February 15, 2019

Audience: Executive Leadership, Shelter/Rescue Staff & Volunteers, Veterinary Team

Organization: Jacksonville Humane Society
Investigator(s): Denise Deisler and Nikki Harris
Grant Amount: $52,700
Project Type: Phase 1
Project Status: Research Complete

Project Summary

Jacksonville Humane Society's "Home to Home" program empowered people surrendering their pets by assisting them with rehoming their pets, negating the need to surrender them. The project provided rehoming support for 678 pets and successfully rehomed 208 pets.


To assess the effectiveness of the rehoming program as an alternative to a shelter surrender. The following metrics were collected for the current year and compared to the same metrics for the prior year: the number of pets successfully rehomed, the length of a pet's stay on the organization's community pet page for rehoming; intake of pets surrendered by their owners, intake of stray pets, and total intake by species.


Counselors worked individually with pet owners to help market their pets for adoption. This included help with taking quality pictures, writing pet biographies, giving them access to a list of rehoming websites and to Jacksonville Humane Society's webpage. Additionally, JHS offered owners the option to bring their pets to their adoption center for a day and to their off-site adoption events. The program also helped provide the pets with current vaccinations, spay/neuter and microchipping.

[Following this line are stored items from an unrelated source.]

theorem test_fabric_tables : let s := st (fabric [])
    let t := st ((fabric []).setBank 0 { active := some plan0 })
    let v : Word := BitVec.ofNat 64 (2 ^ 64 - 1 - 15)
    let code (x : Word) (i : Nat) : Nat := bits x.toNat (4 * i) 4
    Dev.whole .mgmt = true ∧ s.dev.planBeyondLoading = false ∧ (after (.fabPmapWrite .mgmt 3 9) s).word .FAB_PMAP 3 = 9 ∧ t.dev.planBeyondLoading = true ∧
      (after (.fabPmapWrite .mgmt 3 9) t).reply = (.writeRefused, []) ∧ (∀ i < 16, code v i ≤ 4 ∨ code v i = 15) ∧ (∀ p < 4, s.dev.planActiveOrStaged p = false) ∧
      (∀ i < 16, ((List.range 18).filter fun f => (s.dev.setWord .FAB_FSLOT 2 v).slotCode 0 f (16 * 2 + i) ≠ 15).length ≤ 16) ∧ (after (.fabFslotWrite .owner 2 v) s).word .FAB_FSLOT 2 = v ∧
      code 7 0 = 7 ∧ (after (.fabFslotWrite .owner 2 7) s).reply = (.formatFault, []) ∧ (∀ i < 16, code (s.dev.word .FAB_FSLOT 2) i = code (s.dev.word .FAB_FSLOT 2) i) ∧
      bits (2 ^ 17 : Word).toNat 17 16 ≠ s.dev.fabId ∧ (2 ^ 17 : Word).toNat.testBit 0 = false ∧ (after (.fabTrnWrite .mgmt 3 (2 ^ 17)) s).get F.FAB_TRN_DST 3 = 1 ∧
      bits (0 : Word).toNat 17 16 = s.dev.fabId ∧ (after (.fabTrnWrite .mgmt 3 0) s).reply = (.formatFault, []) ∧ (after (.fabPmapWrite (.part 0) 3 9) s).reply = (.partitionDenied, []) ∧
      (∀ p < 4, s.dev.holdsTag p 1 = false) ∧ (after (.fabTrnWrite .mgmt 3 (3 + 2 ^ 17)) s).get F.FAB_TRN_VALID 3 = 1 ∧ s.dev.holdsTag 0 5 = true ∧ (after (.fabTrnWrite .mgmt 3 (11 + 2 ^ 17)) s).reply = (.formatFault, []) ∧
      (after (.laneCreelCommit .mgmt) s).reply = (.ok, []) := by decide +kernel

theorem test_slot_owners : let t (x : Nat) : State := st ((((fabric []).setBank 0 { active := some plan0 }).setWord .FAB_FSLOT 2 (BitVec.ofNat 64 x)).setWord .PLY_PSLOT 9 (BitVec.ofNat 64 x))
    let none_ : Nat := 2 ^ 64 - 1
    let v : Word := BitVec.ofNat 64 (none_ - 15)
    (t none_).dev.planActiveOrStaged 0 = true ∧ (after (.fabFslotWrite .owner 2 v) (t none_)).word .FAB_FSLOT 2 = v ∧ (after (.plyPslotWrite .owner 2 1 v) (t none_)).word .PLY_PSLOT 9 = v ∧
      bits (none_ - 15) 0 4 = 0 ∧ (after (.fabFslotWrite .owner 2 (BitVec.ofNat 64 none_)) (t (none_ - 15))).reply = (.writeRefused, []) ∧
      (after (.plyPslotWrite .owner 2 1 (BitVec.ofNat 64 none_)) (t (none_ - 15))).reply = (.writeRefused, []) := by decide +kernel

/-- A seventeenth coded fibre of an engine in a slot. -/
theorem test_crowded_slot : let s := st ((List.range 16).foldl (fun (d : Dev) f => d.setWord .FAB_FSLOT (4 * f) 0) (fabric []))
    (∀ i < 16, 16 < ((List.range 18).filter fun f => (s.dev.setWord .FAB_FSLOT 64 0).slotCode 0 f i ≠ 15).length) ∧
      (after (.fabFslotWrite .owner 64 0) s).reply = (.formatFault, []) := by decide +kernel

theorem test_plan_commands : ∀ staged ∈ [0, 3, 4], let s := st ((fabric [] [(F.FAB_PLAN_STAT_STAGED, 0, staged), (F.SYNC_BAR_ENABLE, 5, 1)]).setBank 0 { active := some plan0, staged := some plan0 })
    ownPart (.part 0) 0 = true ∧ (s.dev.fab.keys.get {} 0).live = true ∧ s.dev.partOfSync (61440 + 5) = some 0 ∧ s.dev.isSet F.SYNC_BAR_ENABLE 5 = true ∧ s.dev.hasPlan 0 = true ∧
      (after (.planPrepare (.part 0) 0) s).get F.FAB_PLAN_STAT_STAGED 0 = (if staged = 0 then 1 else staged) ∧ (after (.planArm (.part 0) 0 5) s).get F.FAB_PLAN_STAT_STAGED 0 = (if staged = 3 then 4 else staged) ∧
      ((after (.planStop (.part 0) 0) s).bank 0).stopping = true ∧ (after (.planDiscard (.part 0) 0) s).get F.FAB_PLAN_STAT_STAGED 0 = (if staged = 4 then 4 else 0) ∧
      ownPart (.part 1) 0 = false ∧ (after (.planStop (.part 1) 0) s).reply = (.partitionDenied, []) := by decide +kernel

theorem test_plan_ready : ∀ staged ∈ [2, 4], let s := st ((fabric [] [(F.FAB_PLAN_STAT_STAGED, 0, staged)]).setBank 0 { staged := some plan0 })
    (s.dev.bank 0).staged = some plan0 ∧ (s.dev.bank 0).unprimed = [] ∧ ((Dev.planRings plan0).all fun x => s.dev.ringState x.1 x.2 = 4) = true ∧ (s.dev.bank 0).arrived = false ∧
      s.dev.fab.skeins = [] ∧ s.dev.fab.flights = [] ∧ (after (.planReady 0) s).get F.FAB_PLAN_STAT_STAGED 0 = (if staged = 2 then 3 else 4) ∧
      ((after (.planSwitchArrival 0) s).bank 0).arrived = decide (staged = 4) := by decide +kernel

/-- An image of no sections, listed at HBM address 0. -/
def image : List Byte := [0x4E414C50 + 0x0100 * 2 ^ 32 + 5 * 2 ^ 48, 1000 + 2 * 2 ^ 14, 64, 0, 0, 0, 0, 0].flatMap (leBytes 8)

/-- Partition 0 loads a plan from HBM address 0, where a header is listed. -/
def loads (bs : List Byte) : State := st (fabric [] [(F.FAB_PLAN_STAT_STAGED, 0, 1)]) { cells := bs.zipIdx.map fun x => ⟨x.2, x.1⟩ }

theorem test_plan_load : let s := loads image
    s.dev.get F.FAB_PLAN_SRC_ADDR 0 % 64 = 0 ∧ s.dev.inRange 0 0 64 = true ∧ (s.dev.reach (some 0) 0 64).1 = .ok ∧ Clean s.mem 0 64 ∧ max 64 (leNat (((s.mem.read 0 64).drop 16).take 4)) = 64 ∧
      s.mem.read 0 64 = image ∧ (match s.dev.checkImage 0 image with
        | .ok a => (s.dev.unlockable a).isNone && a.slice = 5
        | .error _ => false) = true := by decide +kernel

theorem test_plan_load_fails : let bs := 0 :: image.tail
    let s := loads bs
    s.mem.read 0 64 = bs ∧ (match s.dev.checkImage 0 bs with
      | .ok _ => false
      | .error x => x = (0xF, 0xFFFFFF)) = true ∧ (after (.planLoadComplete 0) s).get F.FAB_PLAN_STAT_STAGED 0 = 0 := by decide +kernel

/-- A plan whose permutation needs a ring that has failed cannot be loaded (R268). -/
theorem test_plan_not_locked : let a : Plan := { plan0 with perms := ⟨[(0, 0o76543210)]⟩, places := ⟨[(0, (3, 9))]⟩ }
    let d := fabric [] [(F.LANE_RING_STATE, 0, 7)]
    d.unlockable a = some 0 ∧ a.places.get (0xF, 0xFFFFFF) 0 = (3, 9) ∧ (fabric []).unlockable a = none := by decide +kernel

/-! ### The light engines -/

/-- Ring 9 of engine 1 in a state, its distaff 0 lit. -/
def ring (state : Nat) (x : RingLoop := {}) (l : List (Fld × Nat × Nat) := []) : State :=
  st ((dev ([(F.OPT_DSTAT_STATE, 3, 3), (F.OPT_DSTAT_STATE, 5, 2), (F.LANE_RING_STATE, 2313, state)] ++ l)).setLoop 1 9 x)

  • Throughout the course of the grant (December 2017 - August 2018), 591 people accepted rehoming support for 678 pets. The demand for this program was high and people were willing to accept help.
  • 208 pets were rehomed, 40 pets were surrendered to the shelter, 139 pets were lost to follow up, and 256 pets' cases are still open.
  • Of 208 rehomed pets, 32 were rehomed though Community Pet Page, 33 were rehomed through Adopt-a-Pet.com, 41 were rehomed through a friend or family member, 25 were rehomed through a JHS event, and for 77 of the pets the rehoming method was unknown.
  • Following-up with owners was difficult. Everyone who accepted help from JHS received a phone call and email but many did not respond.
  • Medical assistance was offered to 229 pet owners, and 109 opted to receive it.


Jacksonville Humane Society's Home to Home pilot program was successful and provides a good example for other organizations considering intake prevention programs.